Russian Mafia Links to Don Corleone Trump

Don Corleone Trump

Stuart Lyle

What if Russian interference in the US elections really is not as cunning and sophisticated as it has been portrayed in the media?  And all the Facebook advertising and black ops were just blundering attempts to further the success of now-entrenched Russian kleptocracy?  That’s the thesis behind Masha Gessen’s recent article in The New Yorker:

The story is not that Putin is masterminding a vast and brilliant attack on Western democracy. The story, it appears, is that the Russian Mafia state is cultivating profit-yielding relationships with the aspiring Mafia boss of the U.S. and his band of crooks, subverting democratic institutions in the process.

Gessen pooh-poohs the idea that there is any grand strategy behind what the Russians have been doing.  She points to Bálint Magyar’s work on the advent of a “Mafia State” in Hungary under ostensibly democratically elected Victor Orbán.  His book, Post-Communist Mafia State is published by the Central European University – the school that Orbán has worked successfully to drive out of Hungary.

Gessen’s main point is that if you are looking for the standard political logic behind Russian interference, you are wasting your time.  The only logic that fits is mafia logic: if it is profitable and enhances the status of the boss, then it is worth it, whether or not it is something good for the state.

It is a grim view of Russian from an insider.  And a sobering view of the current White House occupant as someone who jealously covets the loyal machinery that his Russian counterpart commands.  And not just Russian, but strongmen the world over, including criminals like Duarte in the Philippines and Kim Jong Un in North Korea.
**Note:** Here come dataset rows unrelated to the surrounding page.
-- ==== Sys2Proof/Safety.lean ====
section
/-! DEFINITION. What counts as a good state and a safe step. -/

namespace Sys2Proof.Safety

open Sys2Proof.Machine

/-- The latch invariant: the partial chunk is shorter than a chunk; a valid latch has `len(PART) = LEN mod 64`
(`10_state.md` R43); an invalid one holds its reset values (R44); family B leaves `H[4]` at 0 (R42). -/
abbrev LatchInv (l : Latch) : Prop :=
  l.part.length < 64 ∧ (l.valid = true → l.part.length = l.len.toNat % 64) ∧
    (l.valid = false → l = Latch.reset) ∧ (l.fam = .B → l.h.h4 = 0)

/-- Every written byte is a byte of `BUF` (`20_memory.md` R60). -/
abbrev InsideBuf (p : Params) (m : Memory) : Prop := ∀ c ∈ m, c.1 < p.bufBytes

/-- The invariant of the block: legal parameters, `BUF` canonical and bounded, the latch invariant, and `BUSY` and
`DONE` never both 1 (`10_state.md` R23, `60_exceptions.md` R246). -/
abbrev BlockInv (s : State) : Prop :=
  s.par.Legal ∧ s.buf.wf ∧ InsideBuf s.par s.buf ∧ LatchInv s.latch ∧ ¬(s.status.busy = true ∧ s.status.done = true)

/-- A state the block can reach from reset, whatever the parameters and the host's actions are: any legal parameters
and any list of turns to begin with, then steps. -/
inductive Reachable : State → Prop
  | start (p : Params) (h : p.Legal) (turns : List Turn) :
      Reachable { State.reset with par := p, turns := turns }
  | step (s t : State) (hs : Reachable s) (h : Machine.step s = .next t) : Reachable t

/-- The next step does not stop. -/
def Safe (s : State) : Prop := ∃ t, Machine.step s = .next t

end Sys2Proof.Safety
end

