-- ==== Sys2Proof/Laws/Bytes.lean ====
section
/-! SUPPORT. Byte sequences: lengths, the integer encodings and their inverses, and runs of a fixed length. -/

namespace Sys2Proof.Machine

/-- `rotl32` is the rotation of bit vectors (`00_scope.md` R10). -/
theorem rotl32_eq (a : Word) (n : Nat) (h : n < 32) : rotl32 a n = a.rotateLeft n := by
  rw [rotl32, BitVec.rotateLeft_def, Nat.mod_eq_of_lt h]

@[simp] theorem leBytes_length : ∀ n v : Nat, (leBytes n v).length = n
  | 0, _ => rfl
  | n + 1, v => by simp [leBytes, leBytes_length n]

@[simp] theorem beBytes_length (n v : Nat) : (beBytes n v).length = n := by simp [beBytes]

@[simp] theorem rep_length (b : Byte) (n : Nat) : (rep b n).length = n := by simp [rep]

@[simp] theorem xorBytes_length (s t : List Byte) : (xorBytes s t).length = min s.length t.length := by simp [xorBytes]

/-- `fromLE` inverts `LE_n` up to the width. -/
theorem fromLE_leBytes : ∀ n v : Nat, fromLE (leBytes n v) = v % 256 ^ n
  | 0, v => by simp [leBytes, fromLE, Nat.mod_one]
  | n + 1, v => by
    have h : 256 ^ (n + 1) = 256 * 256 ^ n := by rw [Nat.pow_succ, Nat.mul_comm]
    rw [leBytes, fromLE, fromLE_leBytes n, BitVec.toNat_ofNat, h, Nat.mod_mul]

theorem fromBE_beBytes (n v : Nat) : fromBE (beBytes n v) = v % 256 ^ n := by
  simp [fromBE, beBytes, fromLE_leBytes]

theorem fromLE_lt : ∀ s : List Byte, fromLE s < 256 ^ s.length
  | [] => by simp [fromLE]
  | b :: s => by
    have := fromLE_lt s
    have := b.isLt
    simp only [fromLE, List.length_cons, Nat.pow_succ]
    omega

theorem fromBE_lt (s : List Byte) : fromBE s < 256 ^ s.length := by simpa [fromBE] using fromLE_lt s.reverse

/-- The little-endian bytes of the integer a sequence encodes are the sequence. -/
theorem leBytes_fromLE : ∀ s : List Byte, leBytes s.length (fromLE s) = s
  | [] => rfl
  | b :: s => by
    have hb := b.isLt
    have h1 : (b.toNat + 256 * fromLE s) / 256 = fromLE s := by omega
    have h2 : BitVec.ofNat 8 (b.toNat + 256 * fromLE s) = b := by
      apply BitVec.eq_of_toNat_eq
      rw [BitVec.toNat_ofNat]
      omega
    simp only [fromLE, List.length_cons, leBytes, h1, h2, leBytes_fromLE s]

theorem beBytes_fromBE (s : List Byte) : beBytes s.length (fromBE s) = s := by
  have := leBytes_fromLE s.reverse
  rw [List.length_reverse] at this
  rw [beBytes, fromBE, this, List.reverse_reverse]

/-- Byte `i` of `LE_n(v)` (`00_scope.md` R12). -/
theorem leBytes_getElem? : ∀ n v i : Nat, i < n → (leBytes n v)[i]? = some (BitVec.ofNat 8 (v / 256 ^ i))
  | 0, _, _, h => by omega
  | n + 1, v, 0, _ => by simp [leBytes]
  | n + 1, v, i + 1, h => by
    rw [leBytes, List.getElem?_cons_succ, leBytes_getElem? n _ i (by omega), Nat.div_div_eq_div_mul, Nat.pow_succ,
      Nat.mul_comm (256 ^ i)]

theorem leBytes_getD (n v i : Nat) (h : i < n) : ((leBytes n v).getD i 0).toNat = v / 2 ^ (8 * i) % 256 := by
  rw [List.getD_eq_getElem?_getD, leBytes_getElem? _ _ _ h, Option.getD_some, BitVec.toNat_ofNat, Nat.pow_mul]

/-- Byte `i` of `BE_n(v)` (`00_scope.md` R12). -/
theorem beBytes_getD (n v i : Nat) (h : i < n) : ((beBytes n v).getD i 0).toNat = v / 2 ^ (8 * (n - 1 - i)) % 256 := by
  rw [← leBytes_getD n v (n - 1 - i) (by omega), beBytes, List.getD_eq_getElem?_getD,
    List.getElem?_reverse (by simpa using h), List.getD_eq_getElem?_getD, leBytes_length]

/-- XOR with the same sequence twice. -/
theorem xorBytes_cancel (s t : List Byte) (h : s.length ≤ t.length) : xorBytes (xorBytes s t) t = s := by
  induction s generalizing t with
  | nil => cases t <;> rfl
  | cons a s ih =>
    cases t with
    | nil => simp at h
    | cons b t =>
      have h' : s.length ≤ t.length := by simpa using h
      have hab : a ^^^ b ^^^ b = a := by rw [BitVec.xor_assoc, BitVec.xor_self, BitVec.xor_zero]
      have := ih t h'
      simp only [xorBytes, List.zipWith_cons_cons] at this ⊢
      rw [this, hab]

theorem xorBytes_getElem? (s t : List Byte) (i : Nat) (h1 : i < s.length) (h2 : i < t.length) :
    (xorBytes s t)[i]? = some (s[i] ^^^ t[i]) := by
  simp [xorBytes, h1, h2]

theorem xorBytes_append (a b c d : List Byte) (h : a.length = c.length) :
    xorBytes (a ++ b) (c ++ d) = xorBytes a c ++ xorBytes b d := by
  simp [xorBytes, List.zipWith_append h]

@[simp] theorem runs_length (n : Nat) : ∀ (m : Nat) (s : List Byte), (runs n m s).length = m
  | 0, _ => rfl
  | m + 1, s => by simp [runs, runs_length n m]

/-- Run `i` is `s[n·i .. n·i + n)`. -/
theorem runs_eq (n : Nat) : ∀ (m : Nat) (s : List Byte),
    runs n m s = (List.range m).map fun i => slice s (n * i) (n * i + n)
  | 0, _ => rfl
  | m + 1, s => by
    rw [runs, runs_eq n m, List.range_succ_eq_map, List.map_cons, List.map_map]
    congr 1
    · simp [slice]
    · refine List.map_congr_left fun i _ => ?_
      simp [slice, Nat.mul_succ, Nat.add_comm]

/-- The runs of a sequence of `n·m` bytes give it back. -/
theorem runs_flatten (n : Nat) : ∀ (m : Nat) (s : List Byte), s.length = n * m → (runs n m s).flatten = s
  | 0, s, h => by
    have : s = [] := List.length_eq_zero_iff.mp (by simpa using h)
    simp [runs, this]
  | m + 1, s, h => by
    rw [runs, List.flatten_cons, runs_flatten n m (s.drop n) (by rw [List.length_drop, h, Nat.mul_succ]; omega),
      List.take_append_drop]

/-- Every run of a sequence of `n·m` bytes has `n` bytes. -/
theorem mem_runs_length (n : Nat) : ∀ (m : Nat) (s b : List Byte), s.length = n * m → b ∈ runs n m s → b.length = n
  | 0, _, _, _, h => by simp [runs] at h
  | m + 1, s, b, hs, h => by
    rw [Nat.mul_succ] at hs
    rcases List.mem_cons.mp h with rfl | h
    · simp [hs]
    · exact mem_runs_length n m (s.drop n) b (by rw [List.length_drop, hs]; omega) h

/-- The runs of a concatenation of `m` runs of `n` bytes are those runs. -/
theorem runs_of_flatten (n : Nat) : ∀ (bs : List (List Byte)), (∀ b ∈ bs, b.length = n) →
    runs n bs.length bs.flatten = bs
  | [], _ => rfl
  | b :: bs, h => by
    have hb : b.length = n := h b List.mem_cons_self
    rw [List.length_cons, runs, List.flatten_cons, List.take_append_of_le_length (by omega),
      List.take_of_length_le (by omega), List.drop_append_of_le_length (by omega),
      List.drop_of_length_le (by omega), List.nil_append,
      runs_of_flatten n bs fun c hc => h c (List.mem_cons_of_mem _ hc)]

theorem flatten_length_of_forall (n : Nat) : ∀ (bs : List (List Byte)), (∀ b ∈ bs, b.length = n) →
    bs.flatten.length = n * bs.length
  | [], _ => by simp
  | b :: bs, h => by
    rw [List.flatten_cons, List.length_append, h b List.mem_cons_self,
      flatten_length_of_forall n bs fun c hc => h c (List.mem_cons_of_mem _ hc), List.length_cons, Nat.mul_succ,
      Nat.add_comm]

end Sys2Proof.Machine
end

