theorem writeBuf_latch (s : State) (a w : Nat) (v : Word) : (writeBuf s a w v).latch = s.latch := by
  cases hb : s.status.busy with
  | false => rw [writeBuf, State.whenIdle_of_idle hb]
  | true => rw [writeBuf, State.whenIdle_of_busy hb]; rfl

/-- A register read changes only what the bus answered and the count of draws. -/
theorem readReg_eq (s : State) (r : Reg) : ∃ x n, readReg s r = { s with resp := x, draws := n } := by
  unfold readReg
  split
  · exact ⟨_, _, rfl⟩
  · exact ⟨_, s.draws, rfl⟩

/-- A buffer read changes only what the bus answered and the count of draws. -/
theorem readBuf_next {s t : State} {a w : Nat} (h : readBuf s a w = .next t) :
    ∃ x n, t = { s with resp := x, draws := n } := by
  unfold readBuf at h
  split at h
  · cases h
    exact ⟨_, _, rfl⟩
  · split at h
    · cases h
      exact ⟨_, s.draws, rfl⟩
    · cases h

/-- A host access that ends in a next state is answered and changes nothing else, or is a legal register write, or a legal
buffer write. -/
theorem hostAccess_next_cases {s t : State} {a : Access} (h : hostAccess s a = .next t) :
    (∃ x n, t = { s with resp := x, draws := n }) ∨
    (∃ addr w off v, a = .write addr w v ∧ target s.par addr = .register off ∧
      t = (writeReg s (regAt off) v).answer .ack) ∨
    ∃ addr w b v, a = .write addr w v ∧ target s.par addr = .buffer b ∧ bufAccessLegal addr w = true ∧
      t = (writeBuf s b w v).answer .ack := by
  have answered {r : Resp} (h : Host.Outcome.next (s.answer r) = (.next t : Host.Outcome State Fault Refusal)) :
      ∃ x n, t = { s with resp := x, draws := n } := ⟨r, s.draws, (Host.Outcome.next.inj h).symm⟩
  cases a with
  | read addr w =>
    refine .inl ?_
    cases ht : target s.par addr with simp only [hostAccess, ht] at h
    | outside | noTarget => exact answered h
    | register off =>
      split at h
      · cases h
        exact readReg_eq s _
      · exact answered h
    | buffer b =>
      split at h
      · exact readBuf_next h
      · exact answered h
  | write addr w v =>
    cases ht : target s.par addr with simp only [hostAccess, ht] at h
    | outside | noTarget => exact .inl (answered h)
    | register off =>
      split at h
      · exact .inr (.inl ⟨addr, w, off, v, rfl, ht, (Host.Outcome.next.inj h).symm⟩)
      · exact .inl (answered h)
    | buffer b =>
      split at h
      · exact .inr (.inr ⟨addr, w, b, v, rfl, ht, ‹_›, (Host.Outcome.next.inj h).symm⟩)
      · exact .inl (answered h)

/-- A buffer address is one of `BUF`, at the host address of that byte (`20_memory.md` R63). -/
theorem target_eq_buffer {p : Params} {addr b : Nat} (h : target p addr = .buffer b) :
    b < p.bufBytes ∧ addr = p.base + p.bufOffset + b := by
  unfold target Config.hostWindow Config.regWindow at h
  split at h
  · cases h
  · split at h
    · cases h
    · split at h
      · cases h
        omega
      · cases h

/-- A legal buffer access stays inside `BUF` (`20_memory.md` R64). -/
theorem bufAccess_inside {p : Params} (hp : p.Legal) {addr w b : Nat} (ht : target p addr = .buffer b)
    (hl : bufAccessLegal addr w = true) : b + w ≤ p.bufBytes := by
  obtain ⟨-, -, hbytes, hbase, hoff, -, -⟩ := legal_facts p hp
  obtain ⟨hb, haddr⟩ := target_eq_buffer ht
  simp only [bufAccessLegal, Bool.and_eq_true, Bool.or_eq_true, beq_iff_eq] at hl
  obtain ⟨(rfl | rfl) | rfl, halign⟩ := hl <;> omega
3 thoughts on “Russian Mafia Links to Don Corleone Trump

  1. Social media are awash in all kinds of mis- and dis-information seeking to further political ideologies. This has been going on for a long, long time and Mark Zuckerberg appears to be conveniently “helpless” to crack down on it, despite making occasional noises to that effect. It would take a small army of computer forensics detectives to pin down the geographical origin points of these social media posts. Personally, I am not concerned with what this or that foreign government or foreign private individuals posted trying to influence our 2016 elections. We need look no farther than the Electoral College to find what’s responsible for Trump’s very unexpected (including by himself, apparently!) victory at the ballot box. You see, some folks get to cast more than one vote, in essence, a vote-and-a-fraction if you will. As I understand it, the Electoral College was established to try to give the small farmers in the “younger” territories of the nation (out west) a chance to counter the power of the “elites”–the bankers and the businessmen–concentrated on the eastern seaboard. (Let us not forget that the leading lights of the nascent USA were the large landowners in places like Virginia and Maryland, their fields tended by slave labor. Brilliant intellects, but they were no friends of the common folk.) So I maintain that we are saddled with Donald J. Trump because the votes of yahoos in states like Montana, Wyoming and Idaho OUTWEIGHED the popular vote which favored Madam Clinton. Trump required no assistance from Russia or any other foreign entity. Come on, prove me wrong, somebody!

    • You’re not wrong about the significance of the antiquated EC, Greg. But democratic republics are operating in an environment rife with opportunity for misinformation influence.

      Given the outcome of the 2000 US election, where ~ 800 votes (and a hasty USSC decision) delivered the eventual Oval Office proposal — and tragic motivated reasoning bipartisan Congressional support of same — less than two years later for an invasion of Iraq, and siphoning of 2016 Hilary votes by non-conservatives, who either wasted ballots on Green Pary candidates or stayed home in a fit of Bernie-got-fucked-by-the-DNC-and-now-I’ll-show-them! pique greatly accelerated by social media manipulators, many of them operating (with intrusive foreign governmental sanction) from pc’s located outside CONUS, and the effects of both of the above exponentially exacerbated by all that has occurred with information media over the prior going-on-four decades …

      … I can’t discount the potential of on-going harm to the US elections process — and the concommitant threat posed to the liberal democracy project — resulting from extremely marginal “third party” Presidential candidacies, and/or cyber malice from any number of sources.

      • First, I state for the record that I voted for Jill Stein. That did not prevent Clinton from winning my state. As long as we remain mired in the mindset that we “have to” vote for one of the main parties, there will be no real movement toward change. Here’s something missing thus far from this discussion: voter suppression. Do we really live in a “democratic republic” if local officials can get away with disqualifying tens of thousands of potential voters for such “chickenshit” (as we would have said in the Army back in the day) reasons as a minor typographical error in how a name is entered on the rolls? Or a criminal conviction from years before, regardless of a person living a “straight” life in the intervening years? Other issues: 1.) States that use a “winner takes all” approach to awarding Electoral College votes, rather than doing it proportional to the actual votes cast [make no mistake, though: I want the EC abolished, not reformed]; 2.) the use of Super Delegates to rig the nominating process within a party. This last issue is one for the Democratic Party to clean up internally. I have no say in the matter.